# Can I bring this to the exam?



## gipper (Apr 13, 2007)

This is probably a stupid question... is it permissible to bring a straight-edge (like a plastic triangle or ruler) into the exam? I didn't see it on the list of prohibited items in my addmission packet.


----------



## ktulu (Apr 13, 2007)

Don't see why not. I normally use a credit card, staff ID card as a straightedge...


----------



## JohnNevets (Apr 14, 2007)

Gip,

I know in WI you can ( I think it might even be on the can bring list, but I could be worng), and they can be very helpfull. Of course you got the usual uses, but they also work as a good place holder in books, since you cant use loose paper. I actually used a protractor, and one of the guys I worked with used a triangle, what ever works for you.

Hope that helps.

John


----------



## Ritchie503 (Apr 14, 2007)

Somewhere I read that a 'Clear 6" Plastic Ruler' is allowed, not sure where I found that but I do have it printed at the office, I will find it on Monday for you. I do plan to bring a ruler (closest that the office store had to clear is a see thru purple). I am in an ELSES state, not sure if you are... I guess it may matter.


----------



## singlespeed (Apr 14, 2007)

In general - Yes. Some states perhaps not.

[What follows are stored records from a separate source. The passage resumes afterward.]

/-- Security, life-cycle, OTP and debug (16). -/
structure Sec where
  /-- The OTP by word, burnt bits 1 [16 R442; DESIGN CHOICE 1] -/
  otp : Mem 32 := []
  /-- SEC_LC STATE: 0 BLANK to 5 SCRAP, as the latest boot determined it [16 R462; R538] -/
  lc : BitVec 3 := 0#3
  /-- SEC_LC PENDING [16 R462; R538] -/
  lcPending : Bool := false
  /-- SEC_LC NEXT [16 R462; R538] -/
  lcNext : BitVec 3 := 0#3
  /-- SCRAP has been completed: condition 6 of R49 fails [16 R453; DESIGN CHOICE 1] -/
  scrapped : Bool := false
  /-- SEC_DEBUG TOKEN_OPEN [16 R462; R538] -/
  tokenOpen : Bool := false
  /-- The live nonce; CHALLENGE_LIVE is its presence [16 R462; R538] -/
  nonce : Option Nonce := none
  /-- SEC_DEBUG JTAG_ACTIVE [16 R462; R538] -/
  jtagActive : Bool := false
  /-- The debugger holds a supervisor core halted [16 R458; DESIGN CHOICE 1] -/
  supHalted : Bool := false
  /-- SEC_DEBUG DEFERRED [16 R462; R538] -/
  deferred : Bool := false
  /-- PWR_PD_REQ writes deferred by a debug halt: which register and value, oldest first [16 R460; DESIGN CHOICE 1] -/
  pdDeferred : List (Fin 3 × Word) := []
  /-- Axis domains held by keep-alive; KEEP_CNT is their number [16 R462; R538] -/
  keep : Dword := 0#64
  /-- SEC_DEBUG SCOPE [16 R462; R538] -/
  scope : BitVec 2 := 0#2
  /-- ERR of the TAP access register [16 R460; DESIGN CHOICE 1] -/
  tapErr : Bool := false
  /-- The value the latest TAP access returned [16 R460; DESIGN CHOICE 1] -/
  tapData : Word := 0#32
  /-- EXTEST is selected [16 R458; DESIGN CHOICE 1] -/
  extest : Bool := false
  /-- SEC_STATUS READY [16 R462; R538] -/
  ready : Bool := false
  /-- SEC_STATUS IDENTITY [16 R462; R538] -/
  identity : Bool := false
  /-- A key pair has been generated and sealed [16 R455; DESIGN CHOICE 1] -/
  sealed : Bool := false
  /-- The public key generated last [16 R455; DESIGN CHOICE 1] -/
  pub : List Byte := []
  /-- SEC_STATUS CERT_OK [16 R462; R538] -/
  certOk : Bool := false
  /-- The stored device certificate [16 R455; DESIGN CHOICE 1] -/
  cert : List Byte := []
  /-- OTP_LOCK [16 R463; R538] -/
  otpLock : BitVec 7 := 0#7
  /-- OTP_STATUS INTEGRITY_OK [16 R463; R538] -/
  otpOk : Bool := false
  /-- The boot ROM found the OTP bad, and releases no gate enable [16 R445; DESIGN CHOICE 1] -/
  otpBad : Bool := false
  /-- OTP_STATUS BURN_CNT [16 R463; R538] -/
  burnCnt : BitVec 16 := 0#16
  /-- The patch comparators: of the enclave's ROM, ADDR, VALUE, in ascending order of their entries [16 R451; DESIGN CHOICE 1] -/
  romPatch : List (Bool × Word × Word) := []
  /-- OTP_PATCH(i), entry k at bits 2k + 1 and 2k [16 R463; R538] -/
  patch : BitVec 128 := 0#128
  /-- SEC_ROM_REV [16 R462; R538] -/
  romRev : Word := 0x00010001#32
  deriving DecidableEq, Repr

/-- State of an image bank (17 R471, R487). -/
inductive BankSt where
  | empty | writing | written | trial | confirmed | rejected
  deriving DecidableEq, Repr

/-- An image bank (17). -/
structure ImgBank where
  /-- IMG_BANK STATE [17 R487; R538] -/
  st : BankSt := .empty
  /-- The BOOTED word is programmed [17 R471; DESIGN CHOICE 1] -/
  booted : Bool := false
  /-- IMG_BANK ENCRYPTED [17 R487; R538] -/
  encrypted : Bool := false
  /-- IMG_BANK QUALIFIED [17 R487; R538] -/
  qualified : Bool := false
  /-- IMG_BANK SLOTS [17 R487; R538] -/
  slots : BitVec 8 := 0#8
  /-- The header stored in the bank, when there is one; IMG_VER shows its version [17 R466; R538] -/
  hdr : Option ImgHeader := none
  /-- The payload's blocks in the flash, each with its number, in plaintext [17 R466, R474; DESIGN CHOICE 1] -/
  blocks : List (Nat × List Byte) := []
  deriving DecidableEq, Repr

/-- An update session (17 R476). -/
structure Session where
  /-- Target bank, B [17 R476; DESIGN CHOICE 1] -/
  toB : Bool
  /-- Blocks written [17 R477; DESIGN CHOICE 1] -/
  written : List Nat := []
  deriving DecidableEq, Repr

/-- A settings copy in external memory (17 R482). -/
structure SetCopy where
  /-- The block, when the copy holds one [17 R482; DESIGN CHOICE 1] -/
  block : Option SettingsBlock := none
  /-- It was written plain, with no storage key there [17 R475; DESIGN CHOICE 1] -/
  plain : Bool := false
  deriving DecidableEq, Repr

/-- Images, settings and trial (17). -/
structure Img where
  /-- IMG_STATUS SERVICE [17 R487; R538] -/
  service : Bool := false
  /-- IMG_STATUS TRIAL [17 R487; R538] -/
  trial : Bool := false
  /-- IMG_STATUS AWAIT_CONFIRM [17 R487; R538] -/
  awaitConfirm : Bool := false
  /-- IMG_STATUS KEYOPS_PENDING [17 R487; R538] -/
  keyops : Bool := false
  /-- IMG_STATUS RUN_BANK [17 R487; R538] -/
  runBank : BitVec 3 := 0#3
  /-- IMG_STATUS MIGRATE_FAIL to MIGRATED, bits 7 to 2 in place [17 R487; R538] -/
  setFlags : BitVec 8 := 0#8
  /-- IMG_STATUS SET_COPY [17 R487; R538] -/
  setCopy : BitVec 2 := 3#2
  /-- The running trial timer, as the seconds it was started with and the CREF of its start [17 R487; R538] -/
  trialTimer : Option (Nat × Nat) := none
  /-- A trial failed with cause CONFIRM and the restart waits for the axes [17 R480; DESIGN CHOICE 1] -/
  revertWait : Bool := false
  /-- CREF at which that trial failed [17 R480; DESIGN CHOICE 1] -/
  revertAt : Nat := 0
  /-- An activation waits for its restart [17 R479; DESIGN CHOICE 1] -/
  activated : Bool := false
  /-- The descriptor of that activation, whose completion may still wait [17 R479; DESIGN CHOICE 1] -/
  actBy : Option (RingSrc × BitVec 16) := none
  /-- CREF at which that activation completed, and then at which its completion was written or sent [17 R479; DESIGN CHOICE 1] -/
  actAt : Nat := 0
  /-- IMG_REVERT COUNT [17 R487; R538] -/
  revertCnt : BitVec 8 := 0#8
  /-- IMG_REVERT LAST_CAUSE [17 R487; R538] -/
  revertCause : BitVec 3 := 0#3
  /-- IMG_SET_SEQ [17 R487; R538] -/
  setSeq : Word := 0#32
  /-- IMG_SET_FMT STORED [17 R487; R538] -/
  fmtStored : BitVec 16 := 0#16
  /-- IMG_SET_FMT FIRMWARE [17 R487; R538] -/
  fmtFirmware : BitVec 16 := 0#16
  /-- The banks: kind k, bank b at 2k + b [17 R487; R538] -/
  bank : Vector ImgBank 6 := Vector.replicate 6 {}
  /-- The open session of each kind [17 R476; DESIGN CHOICE 1] -/
  session : Vector (Option Session) 3 := Vector.replicate 3 none
  /-- The two settings copies [17 R482; DESIGN CHOICE 1] -/
  copy : Vector SetCopy 2 := Vector.replicate 2 {}
  /-- The copy that is preserved [17 R485; DESIGN CHOICE 1] -/
  preserved : Option (Fin 2) := none
  /-- The block in use, as applied [17 R486; DESIGN CHOICE 1] -/
  inUse : List Byte := []
  /-- The Pattern store in external memory [08 R230; DESIGN CHOICE 1] -/
  store : List PatSlots := []
  /-- The log of skipped Pattern loads, oldest first [08 R231; DESIGN CHOICE 1] -/
  skips : List (AxisId × FitKind) := []
  /-- Pending Patterns in supervisor SRAM [08 R228; DESIGN CHOICE 1] -/
  pend : List PatKey := []
  /-- Resonance and H parameters of Patterns that wait for HOLD, by signal word [08 R231; DESIGN CHOICE 1] -/
  waitH : List (Nat × Word) := []
  deriving DecidableEq, Repr

/-- Accrual of one axis in the open period (18 R488). -/
structure Accrual where
  /-- TORQUE_S, in ms with the remainder carried [18 R488; DESIGN CHOICE 1] -/
  torqueMs : Nat := 0
  /-- STARTS [18 R488; DESIGN CHOICE 1] -/
  starts : Nat := 0
  /-- ENERGY_MWH, in units of 1/(1.44 × 10^9 × 2^299) mWh [18 R488; DESIGN CHOICE 1] -/
  energy : Nat := 0
  /-- PEAK_MA [18 R488; DESIGN CHOICE 1] -/
  peakMa : Nat := 0
  /-- FAULTS [18 R488; DESIGN CHOICE 1] -/
  faults : Nat := 0
  /-- CREF from which the present torque time runs [18 R488; DESIGN CHOICE 1] -/
  since : Option Nat := none
  deriving DecidableEq, Repr

/-- A journal record (18 R497). -/
structure TlyRec where
  seq : Word
  /-- All 2,048 bytes. -/
  bytes : List Byte
  deriving DecidableEq, Repr

/-- The Tally (18). -/
structure Tly where
  /-- TLY_CFG [18 R501; R538] -/
  cfg : Word := 0x00000802#32
  /-- TLY_CLOCK [18 R501; R538] -/
  clock : Word := 0x00000025#32
  /-- The rule in force, as CFG and CLOCK were at the latest close [18 R492; DESIGN CHOICE 1] -/
  cfgNow : Word := 0x00000802#32
  /-- CLOCK of the rule in force [18 R492; DESIGN CHOICE 1] -/
  clockNow : Word := 0x00000025#32
  /-- A SET or WALL_TIME_SET has been made since power-on [18 R490; DESIGN CHOICE 1] -/
  wasSet : Bool := false
  /-- TLY_STATUS CLOCK_BEHIND [18 R501; R538] -/
  behind : Bool := false
  /-- CLOCK_BEHIND was set at some time in the open period [18 R496; DESIGN CHOICE 1] -/
  wasBehind : Bool := false
  /-- TLY_STATUS UNSIGNED [18 R501; R538] -/
  unsigned_ : Bool := false
  /-- TLY_STATUS RULE_PENDING [18 R501; R538] -/
  rulePending : Bool := false
  /-- The open period began under a changed rule [18 R492; DESIGN CHOICE 1] -/
  ruleChange : Bool := false
  /-- TLY_STATUS JOURNAL_ERR [18 R501; R538] -/
  journalErr : Bool := false
  /-- TLY_HEAD_SEQ [18 R501; R538] -/
  headSeq : Word := 0#32
  /-- TLY_LAST_END [18 R501; R538] -/
  lastEnd : Dword := 0#64
  /-- TLY_NEXT_END, the end boundary of the open period once it is known [18 R501; R538] -/
  nextEnd : Dword := 0#64
  /-- Start of the open period [18 R497; DESIGN CHOICE 1] -/
  start : Dword := 0#64
  /-- TLY_LOCK [18 R501; R538] -/
  lock : Bool := false
  /-- The open period was at some time without valid wall time [18 R490; DESIGN CHOICE 1] -/
  noTime : Bool := false
  /-- The open period was restored from a checkpoint [18 R498; DESIGN CHOICE 1] -/
  restored : Bool := false
  /-- Steps in the open period [18 R496; DESIGN CHOICE 1] -/
  stepCnt : Nat := 0
  /-- BACK_NS [18 R496; DESIGN CHOICE 1] -/
  backNs : Nat := 0
  /-- FWD_NS [18 R496; DESIGN CHOICE 1] -/
  fwdNs : Nat := 0
  /-- CREF of the latest checkpoint, or of the boot [18 R498; DESIGN CHOICE 1] -/
  checkAt : Nat := 0
  /-- VIN_UV has been raised since [18 R498; DESIGN CHOICE 1] -/
  checkUv : Bool := false
  /-- Steps not yet in a checkpoint: time before, signed size [18 R496; DESIGN CHOICE 1] -/
  steps : List (Dword × Int) := []
  /-- Accrual by axis -/
  acc : Vector Accrual 64 := Vector.replicate 64 {}
  /-- Bytes 0 to 1,887 of the latest CLOSE record, for PREV_HASH [18 R497; DESIGN CHOICE 1] -/
  lastClose : Option (List Byte) := none
  /-- A record whose slot failed read-back, kept in SRAM [18 R499; DESIGN CHOICE 1] -/
  held : Option TlyRec := none
  /-- CLOSE records in the journal, newest first [18 R497; DESIGN CHOICE 1] -/
  closes : List TlyRec := []
  /-- CHECKPOINT records in the journal, newest first [18 R497; DESIGN CHOICE 1] -/
  checks : List TlyRec := []
  deriving DecidableEq, Repr

/-- The whole module. -/
structure State where
  /-- The part of the family [00 R1; DESIGN CHOICE 2] -/
  variant : Variant := .cya6411
  /-- CLK_CREF: the carrier reference, in cp [04 R95; R538] -/
  cref : Nat := 0
  clk : Clocks := {}
  pwr : Power := {}
  sup : SupMode := .held
  /-- RST_CAUSE [21 R537; R537] -/
  rst : BitVec 6 := 1#6
  flt : Flt := {}
  hst : Hst := {}
  seam : SeamUnit := {}
  can : Vector Can 4 := Vector.replicate 4 {}
  alm : Alm := {}
  ser : Serial := {}
  sec : Sec := {}
  img : Img := {}
  tly : Tly := {}
  gov : Gov := {}
  bank : Vector Bank 8 := Vector.replicate 8 {}
  ax : Vector Axis 64 := Vector.replicate 64 {}
  /-- The public signal words, by signal address [09 R258; DESIGN CHOICE 1] -/
  sig : Mem 32 := []
  /-- Mailbox posts on their way, oldest first [09 R265; DESIGN CHOICE 1] -/
  posts : List Post := []
  /-- Fittings that wait or run [08 R219; DESIGN CHOICE 1] -/
  fits : List Fit := []
  /-- NTC conversions: PWR_NTC_CFG [03 R92; R538] -/
  ntcCfg : Word := 0x0000FFFF#32
  /-- PWR_NTC(i) [03 R92; R538] -/
  ntc : Vector Word 16 := Vector.replicate 16 0#32
  /-- The HI words latched by reads of LO words: requester (0 host, 1 supervisor, 2 JTAG), offset of LO, HI word [10 R300; R300] -/
  hiLatch : List (Fin 3 × Nat × Word) := []
  /-- The value that the latest register read returned [21 R531; DESIGN CHOICE 1] -/
  readData : Word := 0#32
  /-- What the module has sent to the outside, oldest first [11 R313; DESIGN CHOICE 1] -/
  out : List Output := []
  /-- MODEL: the count that indexes free values (Config.free*); no register [DESIGN CHOICE 3] -/
  freeCtr : Nat := 0
  /-- MODEL: the commands that wait, first in, first out; no register [DESIGN CHOICE 4] -/
  pending : List Instr := []
  deriving DecidableEq, Repr

/-- Reasons a step can stop with a fault. The spec gives every command an effect, so no meaning
raises one; the type has no constructor. -/
inductive Fault where
  deriving DecidableEq, Repr

/-- Reasons a command has no meaning. -/
inductive Refusal where
  /-- The command's arm has no meaning yet. Raised by the dispatcher alone; safe: the model stops
  where the module goes on. -/
  | notModelled (mnemonic : String)
  deriving DecidableEq, Repr

/-- The powered-off module: every register at its reset word, nothing stored, nothing pending. -/
def State.reset : State := {}

end Sys2Proof.Machine
end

I bought a little kit from Meijer (like a Walmart, Canadian tire, etc. - a store that has "everything") with two small triangles, a 6" ruler, and a protractor for about $4. The worst that could happen is the proctor confiscates it and you're out $4.


----------



## gipper (Apr 14, 2007)

Thanks for the answers everyone! I am in an ELSES state... I do have a clear 6" plastic ruler with a little protractor at the end - sounds like that might be okay.


----------



## MEinNC (Apr 15, 2007)

I used a 12" plastic ruler in NC with no problems.


----------



## Guest (Apr 16, 2007)

I am with SS on this one - I brought a similar kit with 6" ruler, two small triangles and a protractor. I STRONGLY recommend having more than one straight edge. I was able to use those straight edges to hold my place on tabulated data in my references. The proctors are trained to look for people marking in texts and you do NOT want to find yourself in that sort of unecessary mess.

JR


----------



## Ritchie503 (Apr 16, 2007)

It is right on the ELSES site at

http://www.els-examreg.org/registration_info.php#reference

and does state "you may also bring a 6-inch, clear plastic straightedge if you wish."

I agree that a protractor could help too, I am going to get one for the test... if they take it away on me its only a couple bucks, don’t think they will. JR I am with you that the proctors are looking for people trying to take exam questions/information from the exam room, or for candidates sharing information in the exam room. Protractor could have come in handy when I was using the psychometric chart.


----------



## kevo_55 (Apr 16, 2007)

I have used and again plan to use (2) solid white rulers and (1) orange (semi-clear) rulers in the exam.

They make great bookmarks!


----------



## civilsid (Apr 24, 2007)

Just for the record-

I brought my engineers scale with me and nobody cared. Believe it or not some of the drawings that say NTS are actually perfectly laid in at 50 scale...


----------



## RIP - VTEnviro (Apr 24, 2007)

I had one with me as well. It's light and can't hurt to have.


----------



## bigray76 (Apr 24, 2007)

I actually called the NJ board who referred me to the EES. The EES told me that rulers, protractors, and scales were prohibited in NJ - so I didn't bother to bring one. The guy who shared a table with me had two scales, three triangles, two protractors, and a number of small plastic rulers.

I just used the cover of one of my books to line up what I needed.

-Ray


----------